42 detained at Boğaziçi and Medeniyet universities over alleged Gülen-links

Boğaziçi University

Turkish police teams on Monday detained 42 people, including acedemicians, at İstanbul’s Boğaziçi and Medeniyet universities over their alleged links to the faith-based Gülen movement, Doğan News Agency has reported.

Professor Koray Çalışkan

According to the report, the İstanbul Chief Prosecutor’s Office has asked the detention of 72 people on charges of supporting the Gülen movement. The detention warrants were issued for eight people at Boğaziçi University including Professor Koray Çalışkan and 64 people at Medeniyet University including 19 assistant professors at the university’s faculty of medicine.

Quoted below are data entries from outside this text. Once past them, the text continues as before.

/-- `axX.mot.vlim` in cnt/s (R389). -/
def vlimOf (v : PSet) (x : Axis) : Int :=
  if v (axId x 0x1A2) = 1 then
    freeRound 0x118B (min 20000000 (((16 * v (axId x 0x1A1) * roundUp 800000000 (setP v) : Int) : Rat) / 10))
  else 20000000

/-- The active limit of R396 in mA: 0.6 of the limit in force in sense reconstruction, 0.5 in limp. -/
def activeLimit (s : State) (v : PSet) (x : Axis) : Rat := match (s.loop.get x).degr with
  | .none => limitEff s v x
  | .recon _ => (limitEff s v x : Rat) * 6 / 10
  | .limp _ => (limitEff s v x : Rat) / 2

/-- The ceiling of VM_CLASS in 0.1 V (R566). -/
def vmCeiling (s : State) : Int := match (s.otp.wrow.extractLsb' 4 2).toNat with
  | 0 => 780
  | 1 => 620
  | 2 => 480
  | _ => 300

/-- `prot.vov.eff`, `prot.vbrk_on.eff`, `prot.vbrk_off.eff` in 0.1 V (R566, R292). -/
def vovEff (s : State) (v : PSet) : Int := min (v 0x4813) (vmCeiling s)
def vbrkOnEff (s : State) (v : PSet) : Int := min (v 0x4810) (vovEff s v - 10)
def vbrkOffEff (s : State) (v : PSet) : Int := min (v 0x4811) (vbrkOnEff s v - 10)

/-- The charger current limit in force in mA (R458). -/
def chgLimit (v : PSet) : Rat := min 3000 (500000 / ((v 0x4402).toNat : Rat))

/-- `chg.i_max.eff` in 0.01 A (R458, log 13). -/
def chgMax (v : PSet) : Int := freeRound 0x4415 (chgLimit v / 10)

/-- A twin and the value it would have without its limit, in the steps that its reply shows (Table 24-5). The twins of
`tick.freq`, `host.h.baud` and `bus.rate` are in steps of 0.1. -/
def twinOf (s : State) (v : PSet) (id : Nat) : Int × Int :=
  let x := if 0x2000 ≤ id ∧ id < 0x3000 then Axis.b else Axis.a
  let w := v id
  let one (e : Int) : Int × Int := (e, w)
  match baseId id with
  | 0x3400 => (roundUp 800000000 (setP v), w)
  | 0x3402 => one (repeatEff v)
  | 0x5800 => (roundUp 800000000 s.host.bit, w)
  | 0x5001 => (roundUp 800000000 (busBit v), w)
  | 0x0060 => one (if s.pwr.xtal then s.bootPar 0x0060 else 0)
  | 0x1061 => one (slewEff (s.driverBand x) w.toNat)
  | 0x1062 => one (slewEff (s.driverBand x) w.toNat)
  | 0x1060 =>
    let b := s.driverBand x
    let marg := v (axId x (0x064 + min b 4))
    (deadEff b w.toNat marg.toNat, w + marg)
  | 0x1063 => one w
  | 0x1040 => one (limitEff s v x)
  | 0x1044 => one (min w (limitEff s v x))
  | 0x1072 => one (min w (freeRound 0x1072 ((limitEff s v x : Rat) / 50)))
  | 0x1190 => one (min w (freeRound 0x1190 (activeLimit s v x * 9 / 100)))
  | 0x11C4 => one (min w (freeRound 0x11C4 ((limitEff s v x : Rat) / 10)))
  | 0x4813 => one (vovEff s v)
  | 0x4810 => one (vbrkOnEff s v)
  | 0x4811 => one (vbrkOffEff s v)
  | 0x4403 => one (min w (chgMax v))
  | 0x4412 => one (min w (chgMax v))
  | 0x4415 => (chgMax v, chgMax v)
  | 0x4410 => one (min w (vbrkOnEff s v - 10))
  | 0x4010 => one (if s.pwr.batLow then max w (min (4 * w) 2000) else w)
  | i => if 0x1100 ≤ i ∧ i < 0x1180 ∧ i % 16 = 2 then one (min w (vlimOf v x)) else one w

/-- The value in force of a parameter of the set in force: its twin where it has one (R13). -/
def State.eff (s : State) (id : Nat) : Int := if hasTwin id then (twinOf s s.set id).1 else s.par id

/-- The value in force of a parameter of an axis. -/
def State.axEff (s : State) (x : Axis) (o : Nat) : Int := s.eff (axId x o)

/-- The twins whose cuts do not count, or that have no written value to cut (Table 24-5). -/
def noCount : List Nat := [0x3400, 0x5800, 0x5001, 0x0060, 0x1063, 0x4415, 0x4010]

/-- Counts the cuts of written entries once each, when they enter the set in force (R148, R184). -/
def countCuts (ents : Store) (s : State) : State :=
  forAll ents (fun e s =>
    if hasTwin e.1 && !noCount.contains (baseId e.1) then
      let t := twinOf s s.set e.1
      when_ (t.1 != t.2) (bump 0x0010) s
    else s) s

/-- The form in which a twin is shown: that of its base, or fix 0.1 (R728). -/
def twinPar (p : Par) : Par :=
  if p.id = 0x3400 ∨ p.id = 0x5800 ∨ p.id = 0x5001 then { p with kind := .fix 1 1 } else p

/-! ### Access (Table 18-2) -/

/-- Whether a level reaches another. -/
def reaches (l need : Level) : Bool := levelNum need ≤ levelNum l

/-- The read level of a parameter (R723). -/
def readLevel (p : Par) : Level := if p.id = 0x7010 then .factory else .user

/-- The bit of `sys.lock.mask` for the root of an ID (R205, Table 24-1). -/
def rootBit (id : Nat) : Nat :=
  if id < 0x1000 then 0 else if id < 0x2000 then 1 else if id < 0x3000 then 2 else if id < 0x3400 then 3
  else if id < 0x3800 then 4 else if id < 0x4000 then 5 else if id < 0x4400 then 6 else if id < 0x4800 then 7
  else if id < 0x5000 then 8 else if id < 0x5800 then 9 else if id < 0x6000 then 10 else if id < 0x6400 then 11
  else if id < 0x6800 then 12 else if id < 0x7000 then 13 else if id < 0x7800 then 14 else 15

/-- Whether a lock covers a write of an ID from a level: a root lock against USER and INSTALLER, a lock entry of CUST
against every level, TMUX_LOCK for `tmux.a.conv` (R205, R206, R666). -/
def lockedFor (s : State) (l : Level) (id : Nat) : Bool :=
  (l != .factory && id != 0x0030 && (s.parN 0x0030).testBit (rootBit id)) ||
  s.prm.locks.any (fun e => e.1 ≤ id && id ≤ e.2) || (id == 0x7002 && s.otp.wrow.getLsbD 3)

/-- The first failing check of a write at a level (Table 18-2, checks 2 to 5): the error code. -/
def writeCheck (s : State) (l : Level) (bundle : Bool) (p : Par) (eff : Bool) : Option Nat :=
  match p.write with
  | none => some 21
  | some need =>
    if eff then some 21
    else if !reaches l need then some 22
    else if lockedFor s l p.id then some 23
    else if !bundle && s.otp.wrow.getLsbD 10 && need != .user then some 25
    else none

/-- Checks a write of a session and reads its value: runs a continuation with the parameter and the value, or answers
the first check that fails (R596, R144-R147). The two selections of the test multiplexers answer `err 30` (R663). -/
def withWrite (k : Call) (r : ParRef) (t : Text) (f : Par → Int → State → State) (s : State) : State :=
  match findRef r with
  | none => noParam k r s
  | some (p, eff) => match writeCheck s (s.ses k.x).level false p eff with
    | some c => failAt k c p.id s
    | none =>
      if p.eff == .tmux then failAt k 30 p.id s
      else match readValue p t with
        | .err c => failAt k c p.id s
        | .ok v => f p v s

/-- Checks a read of a session (R596). -/
def withRead (k : Call) (r : ParRef) (f : Par → Bool → State → State) (s : State) : State :=
  match findRef r with
  | none => noParam k r s
  | some (p, eff) =>
    if !reaches (s.ses k.x).level (readLevel p) then failAt k 22 p.id s else f p eff s

/-! ### `info` and `list` (Table 24-4, R727) -/

/-- The word of an effect class. -/
def effText : Eff → Text
  | .now => txt "now"
  | .switch => txt "switch"
  | .idle => txt "idle"
  | .line => txt "line"
  | .reset => txt "reset"
  | .tmux => txt "-"
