/-! ### The D-class work of a tick -/

/-- The gate word of an axis (Table 11-3, R266, R357-R359). -/
def driveWork (x : Axis) (s : State) : State :=
  let l := s.loop.get x
  let m := s.mot.get x
  let dt := s.tickSec * (max 1 s.link.elapsed : Nat)
  match l.st with
  | .disarmed | .latched => s
  | .diag | .wait | .catching => idleWord x 0 s
  | .precharge => idleWord x 3 s
  | .start =>
    if s.commMode x = 4 then idleWord x 0 s
    else if alignsStart s x && !l.disarming then currentLoops x 0 ((s.axp x 0x033 : Rat) / 100) 0 dt s
    else currentLoops x l.angle 0 0 dt s
  | .ready | .moving =>
    if s.commMode x = 5 then idleWord x 7 s
    else if l.disarming then currentLoops x (match l.openLoop with | some (a, _) => toAngle a | none => l.angle) 0 0 dt s
    else match l.cal with
      | some (.align n ..) =>
        if n ≤ 5 then currentLoops x l.angle ((s.axp x 0x0E0 : Rat) / 100) 0 dt s else s
      | _ =>
        if s.commMode x = 4 && l.word.cmd != 1 && !m.st.moving then idleWord x 0 s
        else match l.openLoop with
          | some (a, _) => currentLoops x (toAngle a) ((s.axp x 0x035 : Rat) / 100) 0 dt s
          | none => currentLoops x l.angle 0 m.iqRef dt s

/-- The measurements of an axis. An axis in `direct` runs none of R357-R376 (R386). -/
def senseWork (x : Axis) (s : State) : State :=
  if !s.configured x || s.commMode x = 5 then s.modLoop x fun l => { l with posPrev := none } else currentWork x (angleWork x s)

/-- The force, push and stall checks of an axis. -/
def checkWork (x : Axis) (s : State) : State :=
  if !s.configured x || s.commMode x = 5 then s else stallWork x (pushWork x (forceWork x s))

/-- The references and loops of an axis. -/
def runWork (x : Axis) (s : State) : State :=
  if !s.configured x then s
  else if s.commMode x = 5 then
    driveWork x (if (s.mot.get x).st == .stopping then stepAxis x s else s)
  else
    let dt := s.tickSec * (max 1 s.link.elapsed : Nat)
    driveWork x (openLoopWork x dt (motionLoop x dt (stepAxis x s)))

/-- What Aster knows of the *release* of an axis (R301): it has ended when every phase result of an accepted UC lies below
`prot.release_i`. -/
def releaseWork (x : Axis) (s : State) : State :=
  let c := phaseCodes s x
  let low := c.toList.all fun q => ratAbs (q - 2048) < (releaseCounts s.set x : Rat)
  if (s.loop.get x).relAt.isSome && s.configured x && low && !s.classS x then s.modLoop x fun l => { l with relAt := none } else s

/-- The D-class work of a tick with an accepted UC: the sin/cos channel, the measurements, the hand-overs, the arming
sequence, calibrations and learning, the checks of both axes with the decision of an obstruction, then their references and loops
(R341, R357, R362, R393, R409). -/
def dWork (s : State) : State :=
  let s := ringWork (s.modLink fun l => { l with busI := busAmp s })
  let s := match s.scAxis with
    | some x => sincosWork x (latResolve x s)
    | none => s
  let s := forAll axes2 (fun x s => releaseWork x (senseWork x s)) s
  let s := forAll axes2 acceptHand s
  let s := forAll axes2 (fun x s => calWork x (armWork x s)) s
  let s := forAll axes2 learnStep s
  forAll axes2 runWork (obsDecide (forAll axes2 checkWork s))

/-- Whether the work could not be done because a priority-1 read has not ended (R48, R120): the first records of a move that is
accepted, the record of the segment that is entered, or the envelope block of the position. -/
def lateWork (old new : State) : Bool :=
  axes2.any fun x =>
    (framBusy old (.prefetchSeg x) && (match (old.loop.get x).hand with
      | some (.move p) => (new.loop.get x).hand.isNone && (new.mot.get x).st == .run && (new.mot.get x).prof == some p
      | _ => false)) ||
    ((new.mot.get x).st == .run && (new.mot.get x).copy.isSome && (new.mot.get x).follow.isNone && (new.mot.get x).segRec.isNone) ||
    lateEnvelope old x

end Sys2Proof.Machine
end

The report said the majority of the people for whom detention warrants were issued are users of a smart phone application called ByLock.  Turkish authorities consider ByLock to be the top communication tool among the followers of the faith-based Gülen movement. Tens of thousands of civil servants, police officers and businessmen have either been dismissed or arrested for using ByLock since the failed coup attempt.

Turkey’s main oppositon Republican People’s Party’s (CHP) İstanbul Deputy Oğuz Kaan Salıcı, who announced the news about Çalışkan’s detention from his Twitter account on Monday, said: “March for 25 days for justice, chant the word ‘justice’ with millions. And the house of a state-run university professor is being raided early in the morning. Good morning new Turkey!”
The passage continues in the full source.